/-- Entry to FAULT, which hands over an event, and another one where the reason sets MODE_FAIL (R50). -/
theorem PortActs.enterFault {reason : FaultReason} (h : PortActs c o s p (k + 2) t u) (hs : t.silentPort p)
    (fresh : t.unwritten s p) :
    PortActs c o s p k (if reason.modeFails then (t.portFaulted p reason).flagReported p 3 else t.portFaulted p reason)
      (Machine.enterFault p reason u) := by
  have named := h.mapPort (f := (PortRec.withReason · reason)) fun _ => rfl
  have gone := named.detach hs fun i => by simpa using fresh i
  have fault := gone.mapPort (f := (PortRec.inFault · t.hubTime)) fun _ => rfl
  have told := fault.reportEntry (by rw [State.port_setPort_same]; exact .inr (.inl rfl))
  rw [← State.portFaulted_eq, ← h.acts.hubTime] at told
  have entered : Machine.enterFault p reason u =
      if reason.modeFails then Machine.setFlag p flagModeFail (Machine.reportEntry p ((Machine.detach p
        (u.setPort p ((u.port p).withReason reason))).setPort p
          (((Machine.detach p (u.setPort p ((u.port p).withReason reason))).port p).inFault u.hubTime)))
      else Machine.reportEntry p ((Machine.detach p
        (u.setPort p ((u.port p).withReason reason))).setPort p
          (((Machine.detach p (u.setPort p ((u.port p).withReason reason))).port p).inFault u.hubTime)) := by
    have time : (Machine.detach p (u.setPort p ((u.port p).withReason reason))).hubTime = u.hubTime :=
      gone.acts.hubTime.trans h.acts.hubTime.symm
    rw [← time]
    rfl
  rw [entered]
  split
  · exact told.setFlag
  · exact told.less

theorem PortActs.enterActive (h : PortActs c o s p (k + 1) t u) : PortActs c o s p k (t.portActive p) (Machine.enterActive p u) := by
  have active := h.setPort (x := { t.port p with state := .active, window := none }) rfl
  rw [Machine.enterActive, h.acts.port]
  exact active.reportEntry (by rw [State.port_setPort_same]; exact .inl rfl)

theorem PortActs.enterDetecting {band : Band} (h : PortActs c o s p k t u) :
    PortActs c o s p k
      (t.setPort p { t.port p with
        state := .detecting, debounce := some { band := band, start := t.hubTime }, bandWatch := none, recovery := none })
      (Machine.enterDetecting p band u) := by
  rw [Machine.enterDetecting, h.acts.port, h.acts.hubTime]
  exact h.setPort rfl

/-! ## The end of a command -/

theorem PortActs.run {f : State → State} (h : PortActs c .alone s p k t (f s)) (hs : s.settled) :
    Machine.run f s = .next (t.noted s) := h.acts.run hs

/-- Reflexes note nothing in a command that writes no port cell. -/
theorem PortActs.noted_eq (h : PortActs c o s p k t u) (cells : t.cells = s.cells) : t.noted s = t := by
  refine State.noted_of_unwritten h.reflexes fun i => ?_
  cases e : (s.reflex i).cell with
  | port q j => rw [State.cell, State.cell, cells]
  | sys j => exact h.system i j e

theorem PortActs.run_unwritten {f : State → State} (h : PortActs c .alone s p k t (f s)) (hs : s.settled)
    (cells : t.cells = s.cells) : Machine.run f s = .next t := by
  rw [h.run hs, h.noted_eq cells]

end Sys2Proof.Machine
end

section
/-!
Bands, timeouts and the recovery of a port (R42 to R50, R54, R57, R59, R73).
-/
namespace Sys2Proof.Machine

variable {s : State} {p : Port}

/-- A command that enters EMPTY from the port as it stands, but for its record. -/
theorem run_enterEmpty {f : State → State} {x : PortRec} (h : s.calmPort p) (hx : x.settings = (s.port p).settings)
    (hf : f s = enterEmpty p (s.setPort p x)) : run f s = .next (((s.setPort p x).portEmptied p).noted s) := by
  have here := (PortActs.of_calm (k := 1) h).setPort hx
  have emptied := here.enterEmpty h.2.2.1 (State.unwritten_of_cells rfl)
  rw [← hf] at emptied
  exact emptied.run h.1

/-- A reading of the band of a port that is neither EMPTY nor DETECTING (R42). -/
theorem readBand_watches {band : Band} (he : (s.port p).state ≠ .empty) (hd : (s.port p).state ≠ .detecting) :
    readBand p band s = s.setPort p { s.port p with bandWatch := bandWatchAfter (s.port p) band s.hubTime } := by
  unfold readBand
  dsimp only
  split
  · next e => exact absurd e he
  · next e => exact absurd e hd
  · rfl

/-- Settles O37. -/
theorem bandsStartDetectionAndDetach : Obligations.BandsStartDetectionAndDetach := by
  refine ⟨fun p band s h => ?_, fun p c s h hw hd => ?_⟩
  · dsimp only
    show (_ → run (readingFalls p band) s = _) ∧ (_ → (_ → run (readingFalls p band) s = _) ∧ _)
    refine ⟨fun early => run_of_same h.1 (by simp [readingFalls, early]), fun due => ?_⟩
    have falls : readingFalls p band s =
        readBand p band (s.setPort p { s.port p with nextReading := (s.port p).nextReading + 5 }) := by
      simp [readingFalls, due]
    refine ⟨fun he => ?_, fun c he hc => ?_, fun he hd => ?_⟩
    · refine run_eq_of_nil h.1 ?_ ?_
      · rw [falls]
        simp only [readBand, State.port_setPort_same, he]
        split
        · rfl
        · simp only [enterDetecting, State.port_setPort_same, State.setPort_setPort, State.setPort_hubTime]
      · split <;> exact h.1.2
    · by_cases h7 : band = 7
      · rw [if_pos h7]
        refine run_enterEmpty h ?_ ?_
        · rfl
        · rw [falls]
          simp only [readBand, State.port_setPort_same, he, h7, if_true]
      · rw [if_neg h7]
        refine run_eq_of_nil h.1 ?_ ?_
        · rw [falls]
          simp only [readBand, State.port_setPort_same, he, h7, if_false, hc]
          split
          · rfl
          · simp only [enterDetecting, State.port_setPort_same, State.setPort_setPort, State.setPort_hubTime]
        · split <;> exact h.1.2
    · refine run_eq_of_nil h.1 ?_ h.1.2
      rw [falls]
      have watches : readBand p band (s.setPort p { s.port p with nextReading := (s.port p).nextReading + 5 }) =
          s.setPort p { s.port p with
            nextReading := (s.port p).nextReading + 5, bandWatch := bandWatchAfter (s.port p) band s.hubTime } := by
        rw [readBand_watches (by rwa [State.port_setPort_same]) (by rwa [State.port_setPort_same]), State.port_setPort_same
          , State.setPort_setPort]
        rfl
      rw [watches]
      congr 2
      simp only [bandWatchAfter]
      split
      · rfl
      · cases hb : (s.port p).bandWatch with
        | none => rfl
        | some x => simp
  · dsimp only
    show (_ → run (bandWatchDue p) s = _) ∧ (_ → run (bandWatchDue p) s = _)
    have start := PortActs.of_calm (k := 1) h
    have emptied := start.enterEmpty h.2.2.1 (State.unwritten_of_cells rfl)
    refine ⟨fun ha => ?_, fun hf => ?_⟩
    · have notFault : (s.port p).state ≠ .fault := fun e => by rw [e] at ha; cases ha
      have expires : bandWatchDue p s = if c.band = 7 then enterEmpty p s else enterDetecting p c.band (enterEmpty p s) := by
        simp [bandWatchDue, hw, ha, hd, bandWatchExpires, notFault]
      by_cases h7 : c.band = 7
      · rw [if_pos h7] at expires ⊢
        rw [← expires] at emptied
        exact emptied.run h.1
      · rw [if_neg h7] at expires ⊢
        have detecting := emptied.enterDetecting (band := c.band)
        rw [← expires] at detecting
        rw [detecting.run h.1]
        have port : (s.portEmptied p).port p = ((s.detached p).port p).emptied :=
          ((State.portReported_poolOnly ..).port p).trans (State.port_setPort_same ..)
        have time : (s.portEmptied p).hubTime = s.hubTime := (State.portReported_poolOnly ..).hubTime
        rw [port, time]
        rfl
    · have expires : bandWatchDue p s =
          if c.band = 7 then enterEmpty p s else s.setPort p { s.port p with bandWatch := none } := by
        simp [bandWatchDue, hw, hd, bandWatchExpires, hf]
      by_cases h7 : c.band = 7
      · rw [if_pos h7] at expires ⊢
        rw [← expires] at emptied
        exact emptied.run h.1
      · rw [if_neg h7] at expires ⊢
        exact run_eq_of_nil h.1 expires h.1.2

/-- A command that enters FAULT from the port as it stands. -/
theorem run_enterFault {f : State → State} {reason : FaultReason} (h : s.calmPort p) (hf : f s = enterFault p reason s) :
    run f s = .next (State.noted
      (if reason.modeFails then (s.portFaulted p reason).flagReported p 3 else s.portFaulted p reason) s) := by
  have fault := (PortActs.of_calm (k := 2) h).enterFault (reason := reason) h.2.2.1 (State.unwritten_of_cells rfl)
  rw [← hf] at fault
  exact fault.run h.1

_Work request_
Using the records above, write out exactly the lines between the one holding "show (_ → run (bandWatchDue" and the one holding "s.calmPort p) (hf", inclusive; leave everything else out.

_Output of the exercise_
    show (_ → run (bandWatchDue p) s = _) ∧ (_ → run (bandWatchDue p) s = _)
    have start := PortActs.of_calm (k := 1) h
    have emptied := start.enterEmpty h.2.2.1 (State.unwritten_of_cells rfl)
    refine ⟨fun ha => ?_, fun hf => ?_⟩
    · have notFault : (s.port p).state ≠ .fault := fun e => by rw [e] at ha; cases ha
      have expires : bandWatchDue p s = if c.band = 7 then enterEmpty p s else enterDetecting p c.band (enterEmpty p s) := by
        simp [bandWatchDue, hw, ha, hd, bandWatchExpires, notFault]
      by_cases h7 : c.band = 7
      · rw [if_pos h7] at expires ⊢
        rw [← expires] at emptied
        exact emptied.run h.1
      · rw [if_neg h7] at expires ⊢
        have detecting := emptied.enterDetecting (band := c.band)
        rw [← expires] at detecting
        rw [detecting.run h.1]
        have port : (s.portEmptied p).port p = ((s.detached p).port p).emptied :=
          ((State.portReported_poolOnly ..).port p).trans (State.port_setPort_same ..)
        have time : (s.portEmptied p).hubTime = s.hubTime := (State.portReported_poolOnly ..).hubTime
        rw [port, time]
        rfl
    · have expires : bandWatchDue p s =
          if c.band = 7 then enterEmpty p s else s.setPort p { s.port p with bandWatch := none } := by
        simp [bandWatchDue, hw, hd, bandWatchExpires, hf]
      by_cases h7 : c.band = 7
      · rw [if_pos h7] at expires ⊢
        rw [← expires] at emptied
        exact emptied.run h.1
      · rw [if_neg h7] at expires ⊢
        exact run_eq_of_nil h.1 expires h.1.2

/-- A command that enters FAULT from the port as it stands. -/
theorem run_enterFault {f : State → State} {reason : FaultReason} (h : s.calmPort p) (hf : f s = enterFault p reason s) :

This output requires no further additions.